Necessity may be the mother of invention.
But sometimes it’s just all the mosquitos.
Leila Donn, a doctoral student at the University of Texas at Austin studying environmental geoscience, wasn’t necessarily looking for a computer model to help her find the location of ancient Mayan caves last year. Mostly, she just was hot and tired and the work was going slowly.
“In summer the of 2018 I went to the ancient Maya site of El Zotz in the Petén Department of Guatemala to help a colleague look for caves. Each evening we’d sit down and take a look at the LIDAR hillside, looking for depressions surrounded by steep areas,” she said.
LIDAR – light detection and ranging – is a remote sensing method that uses light in the form of a pulsed laser to measure variable distances to the Earth. These light pulses, combined with other data recorded by the airborne system, generate precise, three-dimensional information about the shape of the Earth, its surface characteristics, and can provide a high-resolution digital elevation model to study the shape of the landscape at a meter or sub-meter scale.
“Once we found such an area,” she said, “we’d pull up a cross section through the associated point cloud, and check for points that were located below the ground surface.”
The next day, as the day before, as the day before that, and along with her team members, Donn hiked out to the spot to verify.
“We probably identified about 20 potential caves in this manner. We made it out to 10 of these locations over the course of six days, which meant full days of off-trail, largely uphill hiking through densely vegetated and mosquito-infested areas,” she said.

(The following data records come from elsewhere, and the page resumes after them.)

-- ==== Sys2Proof/Certificates/Slice0/Obligations.lean ====
section
/-! DEFINITION. The statements for the provers. Each says which rule of spec/ it formalises, or what it rests on. The
definitions under `Sys2Proof.Claims` write the rules' own formulas down a second time, apart from the model's
functions, so that a statement does not repeat the definition it is about. -/

namespace Sys2Proof.Claims

open Sys2Proof.Machine

/-- R of a variant (R90): 254 in V0, 255 in V1. -/
def radixOf (v : Variant) : Nat := if v = .v0 then 254 else 255

/-- A radix is legal in [2, 256] (R76). -/
def Legal (r : Nat) : Prop := 2 ≤ r ∧ r ≤ 256

/-- `val_F(d)` as R75's sum: d[i] × F^(n-1-i) over the indexes of d. -/
def positional (base : Nat) (d : List Byte) : Nat :=
  ((List.range d.length).map fun i => (d.getD i 0).toNat * base ^ (d.length - 1 - i)).sum

/-- The operand byte sequence `[IN[0], …, IN[n-1]]` with n = IN_LEN (R79, R114, R115). -/
def input (s : State) : List Byte := (List.range s.inLen.toNat).map s.inByte

/-- The result byte sequence `[OUT[0], …, OUT[OUT_LEN-1]]` (R35). -/
def output (s : State) : List Byte := (List.range s.outLen.toNat).map s.outByte

/-- Byte k of a safe length: bits 8k+7:8k (R30). -/
def lane (w : Word) (k : Nat) : Nat := (w.extractLsb' (8 * k) 8).toNat

/-- A safe length read with byte 0 most significant (R98, law 4). -/
def wireOrder (w : Word) : Nat := lane w 0 * 2 ^ 24 + lane w 1 * 2 ^ 16 + lane w 2 * 2 ^ 8 + lane w 3

/-- A completion that writes no result (R68): ERRCODE, ERR_POS, DONE, BUSY and PEND, and nothing else. -/
def completed (s : State) (e : ErrCode) (p : Nat) : State :=
  { s with errCode := e, errPos := BitVec.ofNat 17 p, done := true, pend := none }

/-- A failed CONV, EENC or EDEC (R68, R132): OUT_LEN = 0 and every OUT byte newly drawn besides; nothing else changes. -/
def FailedOut (s t : State) (e : ErrCode) (p : Nat) : Prop :=
  t = { completed s e p with outLen := 0, outBuf := t.outBuf, draws := s.draws + 1 } ∧
  ∀ i, t.outByte i = Config.freeByte s.draws i

/-- A successful CONV, EENC or EDEC with result `o`: OUT[0, len o) is o, OUT_LEN its length, every OUT byte from there on
newly drawn (R35); nothing else changes but what every completion writes. -/
def WroteOut (s t : State) (o : List Byte) : Prop :=
  t = { completed s .ok 0 with outLen := t.outLen, outBuf := t.outBuf, draws := s.draws + 1 } ∧
  output t = o ∧ t.outLen.toNat = o.length ∧
  ∀ i, o.length ≤ i → t.outByte i = Config.freeByte s.draws i

/-- What EENC emits for a byte (R111, R114). -/
def escaped (v : Variant) (x : Byte) : List Byte :=
  if x = 0x00 then [0xFE, 1] else if x = 0xFE then [0xFE, 2] else if x = 0xFF ∧ v = .v0 then [0xFE, 3] else [x]

/-- The escaped set E of a variant (R112). -/
def inE (v : Variant) (x : Byte) : Bool := x == 0x00 || x == 0xFE || (x == 0xFF && v == .v0)

/-- One unit of an escaped input and the byte it stands for (R113, R115): a byte other than ESC, or ESC and a valid code. -/
def IsEscapeUnit (v : Variant) (u : List Byte) (b : Byte) : Prop :=
  (u = [b] ∧ b ≠ 0xFE) ∨ (u = [0xFE, 1] ∧ b = 0x00) ∨ (u = [0xFE, 2] ∧ b = 0xFE) ∨
  (v = .v0 ∧ u = [0xFE, 3] ∧ b = 0xFF)

/-- `y` is the units `ps`, one after the other. -/
def EscapeUnits (v : Variant) (ps : List (List Byte × Byte)) (y : List Byte) : Prop :=
  (∀ p ∈ ps, IsEscapeUnit v p.1 p.2) ∧ y = (ps.map Prod.fst).flatten

/-- A bad pair starts here (R115): ESC is the last byte, or its code is not valid. -/
def BadPair (v : Variant) (tail : List Byte) : Prop :=
  tail = [0xFE] ∨ ∃ c rest, tail = 0xFE :: c :: rest ∧ ∀ b, ¬ IsEscapeUnit v [0xFE, c] b

/-- The accesses that are not answered by a bus error (R42 to R45). -/
def AccessOk (cfg : Config) (off size : Nat) : Prop :=
  (off < 0x34 ∧ size = 4 ∧ off % 4 = 0) ∨
  (0x10000 ≤ off ∧ off < 0x10000 + cfg.inCap ∧ off % size = 0) ∨
  (0x20000 ≤ off ∧ off < 0x20000 + cfg.outCap ∧ off % size = 0)

/-- The state while the event that comes next is handled: it is taken from the list, no answer yet. -/
def popped (s : State) : State := { s with inputs := s.inputs.tail, response := none }

/-- The block after a reset (R41, R150, R152): every register and flag at the value the rule lists, PEND invalid, every
IN and OUT byte newly drawn; the parameters, the events to come, the answer and the condition `ph` as given. -/
def ResetTo (s t : State) (ph : Phase) : Prop :=
  t.variant = .v0 ∧ t.irqEn = false ∧ t.ctrlWord = 0 ∧ t.statusWord = 0 ∧ t.fromBase = 256 ∧ t.toBase = 254 ∧
  t.inLen = 0 ∧ t.outLen = 0 ∧ t.value = 0 ∧ t.safe = 0 ∧ t.errPos = 0 ∧ t.pend = none ∧ t.irq = false ∧
  (∀ i, t.inByte i = Config.freeByte s.draws i) ∧ (∀ i, t.outByte i = Config.freeByte (s.draws + 1) i) ∧
  t.cfg = s.cfg ∧ t.phase = ph ∧ t.inputs = s.inputs.tail

/-- The input of CONV, EENC and EDEC: IN[0, IN_LEN) and IN_LEN, with the parameters. -/
def SameInput (s s' : State) : Prop :=
  s.cfg = s'.cfg ∧ s.inLen = s'.inLen ∧ ∀ i < s.inLen.toNat, s.inByte i = s'.inByte i

/-- The operands each command reads, as R61's table lists them; the parameters stand with the commands whose rule names
IN_CAP or OUT_CAP. -/
def SameOperands (s s' : State) : Instr → Prop
  | .nop => True
  | .conv => SameInput s s' ∧ s.fromBase = s'.fromBase ∧ s.toBase = s'.toBase
  | .senc => s.value = s'.value ∧ s.variant = s'.variant
  | .sdec => s.safe = s'.safe ∧ s.variant = s'.variant
  | .eenc => SameInput s s' ∧ s.variant = s'.variant
  | .edec => SameInput s s' ∧ s.variant = s'.variant

/-- The results each command writes, as R61's table lists them: ERRCODE and ERR_POS by all; SAFE by SENC and VALUE by SDEC,
which an error leaves unwritten (R68); OUT_LEN and OUT[0, OUT_LEN) by CONV, EENC and EDEC. -/
def SameResults (t t' : State) (i : Instr) : Prop :=
  t.errCode = t'.errCode ∧ t.errPos = t'.errPos ∧
  match i with
  | .nop => True
  | .senc => t.errCode = .ok → t.safe = t'.safe
  | .sdec => t.errCode = .ok → t.value = t'.value
  | .conv => t.outLen = t'.outLen ∧ output t = output t'
  | .eenc => t.outLen = t'.outLen ∧ output t = output t'
  | .edec => t.outLen = t'.outLen ∧ output t = output t'

end Sys2Proof.Claims

open Sys2Proof Sys2Proof.Machine Sys2Proof.Claims

/-! ### Encoding, decoding, fetching -/

/-- R60, R61: decoding the encoding of a command gives the command back. -/
def Obligations.DecodeOfEncodeIsTheCommand : Prop :=
  ∀ i : Instr, i.wf = true → decode (encode i) = .command i

/-- R61: "the word must equal the command word in this table". Every word is covered. -/
def Obligations.DecodeGivesACommandOnlyForItsWord : Prop :=
  ∀ (w : Word) (i : Instr), decode w = .command i ↔ w = encode i

/-- R61's table, word by word, and the illegal words 0x06 and 0x101 (R62, R73). -/
def Obligations.TableWordsDecodeAsTheTableSays : Prop :=
  decode 0x00000000 = .command .nop ∧ decode 0x00000001 = .command .conv ∧ decode 0x00000002 = .command .senc ∧
  decode 0x00000003 = .command .sdec ∧ decode 0x00000004 = .command .eenc ∧ decode 0x00000005 = .command .edec ∧
  decode 0x00000006 = .illegal .opcodeUnassigned ∧ decode 0x00000101 = .illegal .reservedBitsSet

/-- R62: the illegal words are exactly those outside the table, that is, those with an opcode in 0x06 to 0xFF or with RSV ≠ 0;
such a word is issued like any other, completes with ILLEGAL_COMMAND at position 0, and changes nothing else. -/
def Obligations.IllegalWordsAreTheOthersAndComplete : Prop :=
  (∀ w : Word, ((∃ r, decode w = .illegal r) ↔ ∀ i, w ≠ encode i) ∧
    ((∃ r, decode w = .illegal r) ↔ (6 ≤ (w.extractLsb' 0 8).toNat ∨ w.extractLsb' 8 24 ≠ 0))) ∧
  (∀ (s : State) (w : Word), s.phase = .ready → s.busy = false → s.nextInput = .write 0x008 (.word w) →
    step s = .next { popped s with pend := some w, done := false, errCode := .ok, errPos := 0, response := some .done }) ∧
  (∀ (s : State) (w : Word), s.phase = .ready → s.nextInput = .engine → s.pend = some w → (∀ i, w ≠ encode i) →
    step s = .next (completed (popped s) .illegalCommand 0))
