/-! ### the port's answer -/

@[simp] theorem State.answer_cfg (r : BusResponse) : (s.answer r).cfg = s.cfg := rfl
@[simp] theorem State.answer_variant (r : BusResponse) : (s.answer r).variant = s.variant := rfl
@[simp] theorem State.answer_irqEn (r : BusResponse) : (s.answer r).irqEn = s.irqEn := rfl
@[simp] theorem State.answer_done (r : BusResponse) : (s.answer r).done = s.done := rfl
@[simp] theorem State.answer_werr (r : BusResponse) : (s.answer r).werr = s.werr := rfl
@[simp] theorem State.answer_errCode (r : BusResponse) : (s.answer r).errCode = s.errCode := rfl
@[simp] theorem State.answer_fromBase (r : BusResponse) : (s.answer r).fromBase = s.fromBase := rfl
@[simp] theorem State.answer_toBase (r : BusResponse) : (s.answer r).toBase = s.toBase := rfl
@[simp] theorem State.answer_inLen (r : BusResponse) : (s.answer r).inLen = s.inLen := rfl
@[simp] theorem State.answer_outLen (r : BusResponse) : (s.answer r).outLen = s.outLen := rfl
@[simp] theorem State.answer_value (r : BusResponse) : (s.answer r).value = s.value := rfl
@[simp] theorem State.answer_safe (r : BusResponse) : (s.answer r).safe = s.safe := rfl
@[simp] theorem State.answer_errPos (r : BusResponse) : (s.answer r).errPos = s.errPos := rfl
@[simp] theorem State.answer_inBuf (r : BusResponse) : (s.answer r).inBuf = s.inBuf := rfl
@[simp] theorem State.answer_outBuf (r : BusResponse) : (s.answer r).outBuf = s.outBuf := rfl
@[simp] theorem State.answer_pend (r : BusResponse) : (s.answer r).pend = s.pend := rfl
@[simp] theorem State.answer_phase (r : BusResponse) : (s.answer r).phase = s.phase := rfl
@[simp] theorem State.answer_draws (r : BusResponse) : (s.answer r).draws = s.draws := rfl
@[simp] theorem State.answer_inputs (r : BusResponse) : (s.answer r).inputs = s.inputs := rfl
@[simp] theorem State.answer_response (r : BusResponse) : (s.answer r).response = some r := rfl

/-! ### taking the next event -/

@[simp] theorem State.turn_cfg : (s.turn).cfg = s.cfg := rfl
@[simp] theorem State.turn_variant : (s.turn).variant = s.variant := rfl
@[simp] theorem State.turn_irqEn : (s.turn).irqEn = s.irqEn := rfl
@[simp] theorem State.turn_done : (s.turn).done = s.done := rfl
@[simp] theorem State.turn_werr : (s.turn).werr = s.werr := rfl
@[simp] theorem State.turn_errCode : (s.turn).errCode = s.errCode := rfl
@[simp] theorem State.turn_fromBase : (s.turn).fromBase = s.fromBase := rfl
@[simp] theorem State.turn_toBase : (s.turn).toBase = s.toBase := rfl
@[simp] theorem State.turn_inLen : (s.turn).inLen = s.inLen := rfl
@[simp] theorem State.turn_outLen : (s.turn).outLen = s.outLen := rfl
@[simp] theorem State.turn_value : (s.turn).value = s.value := rfl
@[simp] theorem State.turn_safe : (s.turn).safe = s.safe := rfl
@[simp] theorem State.turn_errPos : (s.turn).errPos = s.errPos := rfl
@[simp] theorem State.turn_inBuf : (s.turn).inBuf = s.inBuf := rfl
@[simp] theorem State.turn_outBuf : (s.turn).outBuf = s.outBuf := rfl
@[simp] theorem State.turn_pend : (s.turn).pend = s.pend := rfl
@[simp] theorem State.turn_phase : (s.turn).phase = s.phase := rfl
@[simp] theorem State.turn_draws : (s.turn).draws = s.draws := rfl
@[simp] theorem State.turn_inputs : (s.turn).inputs = s.inputs.tail := rfl
@[simp] theorem State.turn_response : (s.turn).response = none := rfl
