-- ==== Sys2Proof/Laws/Decode.lean ====
section
/-! SUPPORT. The laws of the command word's fields (30_encoding.md R60, R61). -/

namespace Sys2Proof

/-- The two fields make up the whole word: no bit of a command word is dropped (R60). -/
theorem CommandFields.toWord_ofWord (w : Word) : (CommandFields.ofWord w).toWord = w := by
  apply BitVec.eq_of_getLsbD_eq
  intro k hk
  simp only [CommandFields.ofWord, CommandFields.toWord, BitVec.getLsbD_append, BitVec.getLsbD_extractLsb']
  by_cases h8 : k < 8
  · simp [h8]
  · simp [h8, show 8 + (k - 8) = k by omega, show k - 8 < 24 by omega]

/-- No opcode from 6 on is assigned (R62). -/
theorem opcodeInstr_none {n : Nat} (h : 6 ≤ n) : opcodeInstr n = none := by
  unfold opcodeInstr
  split <;> first | omega | rfl

end Sys2Proof
end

Only three of those 10 of locations were caves, though, and only one of those caves was large and interesting enough to be included in a National Geographic documentary – one in which Donn appeared.
She thought it was particularly unproductive way to pursue the work.
“While hard tropical forest hikes actually are my idea of fun, looking for caves in this manner wasn’t particularly efficient,” she said.
She had an idea.
“It occurred to me that it would be tremendously useful if we could develop a computational method of predicting likely locations of caves,” she said.
At first, she assumed someone had already done the work, for similar efforts to find sinkholes had been done, but she was surprised to find that no one had actually applied machine learning for searches like hers.
So she went to work.
“First, I acquired a training dataset consisting of a shapefile of known caves and 1-meter resolution LIDAR imagery from an area that is geomorphologically similar to my study area in northwestern Belize,” said Donn.
She did this by using Python and ArcGIS to make raster layers to capture morphologic characteristics that were associated with cave entrances, such as the fact that they are frequently located in areas of very steep topography.
“I then extracted the numerical values representing cave morphology, also doing the same thing for a series of randomly generated not-cave points that served the purpose of teaching the computer what the normal cave-free background landscape looks like,” Donn explained.
From there, she created a matrix of all the numerical values associated with the morphologies of all known and unknown cave points.
The result was pretty astonishing.
She “trained” the computer to identify caves with 89-percent accuracy using a random forest classifier.
Oil and Gas Application
Donn, whose doctorate work includes study in geomorphology, caving, soil description and geoarchaeological methods, sees a use for computational modeling in a number of fields, like oil and gas.
“With regard to petroleum geology, these products could potentially be used to determine areas that are more likely to have geomorphology favorable to oil and gas deposits. Machine learning could then be applied to classify the landscape into areas that have similar geomorphology to that of known oil and gas deposits,” she said.
To that end, she recently presented her results – the first time she’s been a presenter – at the recent Geological Society of America conference in Phoenix, Ariz..
“The conference put out a cool press release about my project,” Donn noted.
She is somewhat bemused by all the attention.
“The bit of buzz that this has created is unexpected,” she said, especially because of the excitement and interest of machine learning and artificial intelligence.
Donn, whose master thesis at UT Austin was on the “Human-Environment Impact on Geomorphology and Flood Recurrence of the Belize Rover Valley,” now wants to expand her work to predict caves more accurately.
“I’d like my program to identify only caves versus small cave-like voids. It would also be tremendously helpful if I were able to acquire an additional training dataset from an area of similar geomorphology,” she said.
Donn knows that the more predictive caves she confirms, the larger her training dataset; so fieldwork will play a large component in her work in the years to come. She sees the multilevel nature of it all.
“My project straddles the fields of machine-learning and geomorphology, which is a newly growing area based on the long tradition of using modeling to study geomorphologic trends,” she said. “I think that the combination of the mystery of caves combined with the newness/perceived high-techness of artificial intelligence makes this work something that lots of people think sounds pretty exciting.”